WHAT THE TASK REQUIRES:
Please return every line in the entries below with the word "CHOICE" in it.

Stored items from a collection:
------------------------------------------------
-- ==== Sys2Proof/Syntax.lean ====
section
/-!
DEFINITION. The commands of the module, one constructor per row of spec/opcode_table.json, with the
names of the units they act on. A command is an access by an agent, an instruction that a cluster's
sequencer meets, an event inside a unit, or an event on a pin or a link.
-/
namespace Sys2Proof

/-- The agents that access registers (R13): two PCIe functions and four management processors; SMBus
reaches the BOOT block alone (R504). -/
inductive Agent where
  | fn0 | fn1 | mp0 | mp1 | mp2 | mp3 | smbus
  deriving DecidableEq, Repr

/-- A PCIe function (Table 14.1). -/
inductive Fn where
  | f0 | f1
  deriving DecidableEq, Repr

/-- A logical cluster, by its place 320 × LDIE + 16 × LREGION + LCLUSTER in ascending logical ID (R194). -/
abbrev Cl := Fin 2560
/-- A logical core of a cluster (Table 1.4, LCORE). -/
abbrev Core := Fin 32
/-- A base die or compute die. -/
abbrev Die := Fin 8
/-- A tensor link by its number 8 × ply + DIR (R240). -/
abbrev Link := Fin 32
/-- A tenancy window (R196). -/
abbrev Win := Fin 16
/-- A command ring (R433). -/
abbrev Ring := Fin 8192

/-- The engine of a queue of Table 4.2. -/
inductive Engine where
  | aq | vq | iq | oq
  deriving DecidableEq, Repr

/-- The two stream engines (R182). -/
inductive StreamDir where
  | inn | out
  deriving DecidableEq, Repr

/-- The ledgers of R396: one per physical region, and the device ledger. -/
inductive LedgerId where
  | region (die : Die) (reg : Fin 21)
  | device
  deriving DecidableEq, Repr

/-- The request that a translation or memory command serves: an outstanding sector access of a stream
engine, counted from its oldest, or an access by a unit of a base die. -/
inductive MemReq where
  | stream (q : Cl) (c : Core) (dir : StreamDir) (i : Nat)
  | unit (die : Die) (win : Win) (addr : BitVec 64) (write : Bool)
  deriving DecidableEq, Repr

/-- The request that a DRAM controller serves: an outstanding stream access, or a sector of a stack named
directly, with the bytes, byte enables and stain of a write. -/
inductive SecReq where
  | stream (q : Cl) (c : Core) (dir : StreamDir) (i : Nat)
  | sector (stack : Nat) (sec : Nat) (data : List Byte) (en : BitVec 32) (stain : Bool)
  deriving DecidableEq, Repr

/-- A stream engine's attempt to issue an access: its direction, and the bits of the address or index path that flip in
the stage whose parity is checked (Table 13.2, `PARITY`; log 146). -/
structure StreamIssue where
  dir : StreamDir
  upset : List (Fin 52) := []
  deriving DecidableEq, Repr

/-- What an HBM4 stack reports of a read (R211). -/
inductive EccReport where
  | clean | corrected | uncorrected
  /-- An error of three or more bits that the code corrects wrongly, and reports so, or lets go unreported: the bits of
  the sector that are delivered wrong. -/
  | escaped (reported : Bool) (flips : List (Fin 256))
  deriving DecidableEq, Repr

/-- A 64-bit word of SRAM under SECDED (R213); and, under the same code, a scalar register of a sequencer or a word of
one of its descriptors, as an instruction reads it (R114; log 145). -/
inductive SramPlace where
  | scratch (q : Cl) (c : Core) (word : Fin 8192)
  | buffer (q : Cl) (word : Fin 131072)
  | shelf (die : Die) (word : Fin 25165824)
  | sreg (q : Cl) (r : Fin 64)
  | ldesc (q : Cl) (l : Fin 16) (word : Fin 8)
  deriving DecidableEq, Repr

/-- A DRAM channel: near memory of stack `die`, or HBM4 of base die `die` (R221). -/
inductive Chan where
  | nm (die : Die) (ch : Fin 128)
  | hbm (die : Die) (ch : Fin 64)
  deriving DecidableEq, Repr

/-- A physical unit of a compute die, at one of the three levels of R38. -/
inductive PhysUnit where
  | core (die : Die) (reg : Fin 21) (cl : Fin 17) (core : Fin 34)
  | cluster (die : Die) (reg : Fin 21) (cl : Fin 17)
  | region (die : Die) (reg : Fin 21)
  deriving DecidableEq, Repr
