-- ==== Sys2Proof/Machine/State.lean ====
section
/-!
DEFINITION. The state of the module as plain data, one structure for each block of the spec, each field
with its value at reset, the fault and refusal reasons, and `State.reset`.

A table (`Tbl`) lists only what differs from the reset value of its entries. Fields marked `MODEL` are the
model's own bookkeeping and no register of the spec.
-/
namespace Sys2Proof.Machine
open Sys2Proof

/-! ### Fuses, pins and identity (01_organisation.md, 18_electrical_and_package.md) -/

/-- What the fuses and the straps of the substrate hold. DESIGN CHOICE (log 3): a grade A part of serial 0 with no bad
unit, its dies strapped in order. -/
structure Fuse where
  /-- `ORG_GRADE.GRADE`, 2 bits: 0 is grade A, 1 is grade B; R46, Table 1.9. -/
  grade : BitVec 2 := 0
  /-- `ORG_ID` stepping letter, 4 bits, 1 for B; R46, Table 1.8. -/
  stepMajor : BitVec 4 := 1
  /-- `ORG_ID` stepping number, 4 bits; R46, Table 1.8. -/
  stepMinor : BitVec 4 := 0
  /-- `ORG_ID.PART`, 16 bits; R46, Table 1.8. -/
  part : BitVec 16 := 0x4B57
  /-- `ORG_GRADE.FMAX_10M`, 8 bits; R40, Table 1.9. -/
  fmax : BitVec 8 := 140
  /-- `ORG_GRADE.FMIN_10M`, 8 bits; R40, Table 1.9. -/
  fmin : BitVec 8 := 60
  /-- `ORG_SERIAL`, 64 bits; R46, Table 1.10. -/
  serial : DWord := 0
  /-- Physical cores, clusters and regions marked bad at manufacture; R30. -/
  bad : List PhysUnit := []
  /-- Bad physical near-memory channels (base die, near-memory die × 33 + channel); R217. -/
  badNm : List (Nat × Nat) := []
  /-- Bad HBM4 pseudo-channels (stack, pseudo-channel); R218. -/
  badHbm : List (Nat × Nat) := []
  /-- Positions strapped in the substrate, 3 bits for each base die and each compute die; R45. -/
  basePos : List (BitVec 3) := [0, 1, 2, 3, 4, 5, 6, 7]
  computePos : List (BitVec 3) := [0, 1, 2, 3, 4, 5, 6, 7]
  /-- SHA-384 digests of the four root keys; R498. -/
  rootKey : Tbl (BitVec 384) := []
  /-- Root keys whose revocation fuse is blown, 4 bits; R498. -/
  rootRevoked : BitVec 4 := 0
  /-- Blown fuses of the 64-fuse rollback field; R498, R500. -/
  rollback : Nat := 0
  /-- Fused `NM_COUPLE_n` masks by 24 × die + n, 21 bits; R226, Table 7.15. -/
  couple : Tbl (BitVec 21) := []
  /-- Fused `PWR_DIE_CFG_d.FTARGET_10M`, 8 bits; Table 16.8. -/
  ftarget : BitVec 8 := 110
  /-- Fused supply voltage of step `i` of physical region `r` of die `d`, by 17 × (21 × d + r) + i, in units of 0.1 mV;
  one that is not listed is the bound of R474. -/
  volt : Tbl (Option Nat) := []
  deriving DecidableEq, Repr

/-- The pins and rails of 18_electrical_and_package.md. Input levels at reset: DESIGN CHOICE (log 3). -/
structure Pins where
  /-- Straps `POS_X..W`, 12 bits laid out under R239; R238, R517. -/
  pos : BitVec 12 := 0
  /-- Straps `TSIZE_X..W` (size − 1), 12 bits laid out as `pos`; R238, R517. -/
  tsize : BitVec 12 := 0
  /-- Strap `SMB_ADDR`, 3 bits; R515. -/
  smbAddr : BitVec 3 := 0
  /-- `RESET_L` is high; R490, R515. -/
  resetHigh : Bool := true
  /-- `PCIE_PERST_L` is high; R490. -/
  perstHigh : Bool := true
  /-- `PWR_BRAKE_L` is high; R484, R515. -/
  brakeHigh : Bool := true
  /-- `THERMTRIP_L` is high; R485. -/
  thermtripHigh : Bool := true
  /-- Rails of Table 18.1 below tolerance, one bit each in the table's order (24 rails); R510. -/
  railsLow : BitVec 24 := 0
  /-- REFCLK is present; R512. -/
  refclk : Bool := true
  /-- PCIE_REFCLK is present; R512. -/
  pcieRefclk : Bool := true
  /-- ETH_REFCLK is present; R512. -/
  ethRefclk : Bool := true
  deriving DecidableEq, Repr

/-- One copy of the field patch record in flash (R35). -/
structure PatchCopy where
  /-- Its sequence number; R35. -/
  seq : Nat := 0
  /-- Its checksum holds; R35. -/
  good : Bool := true
  /-- The units recorded; with `chans`, at most 64 entries; R35. -/
  entries : List PhysUnit := []
  /-- The near-memory channels recorded: (stack, physical channel 0–131); R35, R220. -/
  chans : List (Nat × Nat) := []
  deriving DecidableEq, Repr

/-- The ORG block: patch record and the map in force. -/
structure Org where
  /-- The two flash copies of the field patch record, up to 64 entries each; R35. -/
  copy0 : PatchCopy := {}
  copy1 : PatchCopy := {}
  /-- `ORG_PATCH_STATUS.ACTIVE_COPY`, 1 bit: the copy that the record in force was read from; R46, Table 1.11. -/
  active : Bool := false
  /-- The record in force, from which the map was derived at the last reset: units, and near-memory channels; R30,
  R34, R47, R220. -/
  inForce : List PhysUnit := []
  inForceChans : List (Nat × Nat) := []
  /-- The map has been derived since reset; R30, R494. -/
  mapped : Bool := false
  /-- `ORG_PATCH_STATUS.PENDING`, 1 bit, reset 0; R34, Table 1.11. -/
  pending : Bool := false
  /-- `ORG_PATCH_STATUS.REQ_BUSY`, 1 bit: the entry being written, if any adds one; R36. -/
  busy : Bool := false
  /-- The unit whose flash write is under way; R36. -/
  writing : Option PhysUnit := none
  /-- Units that a pattern book found faulty and that the firmware has still to record, the oldest first; R407. -/
  bookPatches : List PhysUnit := []
  /-- `ORG_PATCH_STATUS.REQ_DONE`, 1 bit, reset 0; R37, Table 1.11. -/
  done : Bool := false
  /-- `ORG_PATCH_STATUS.REQ_REJECT`, 1 bit, reset 0; R36, R37, R38, Table 1.11. -/
  reject : Bool := false
  /-- `ORG_MAP_QUERY` of each agent (its own copy), 17 bits, reset 0; R15, Table 1.13. -/
  query : Tbl (BitVec 17) := []
  deriving DecidableEq, Repr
------------------------------------------------
EXERCISE RESULT:
/-- What the fuses and the straps of the substrate hold. DESIGN CHOICE (log 3): a grade A part of serial 0 with no bad
/-- The pins and rails of 18_electrical_and_package.md. Input levels at reset: DESIGN CHOICE (log 3). -/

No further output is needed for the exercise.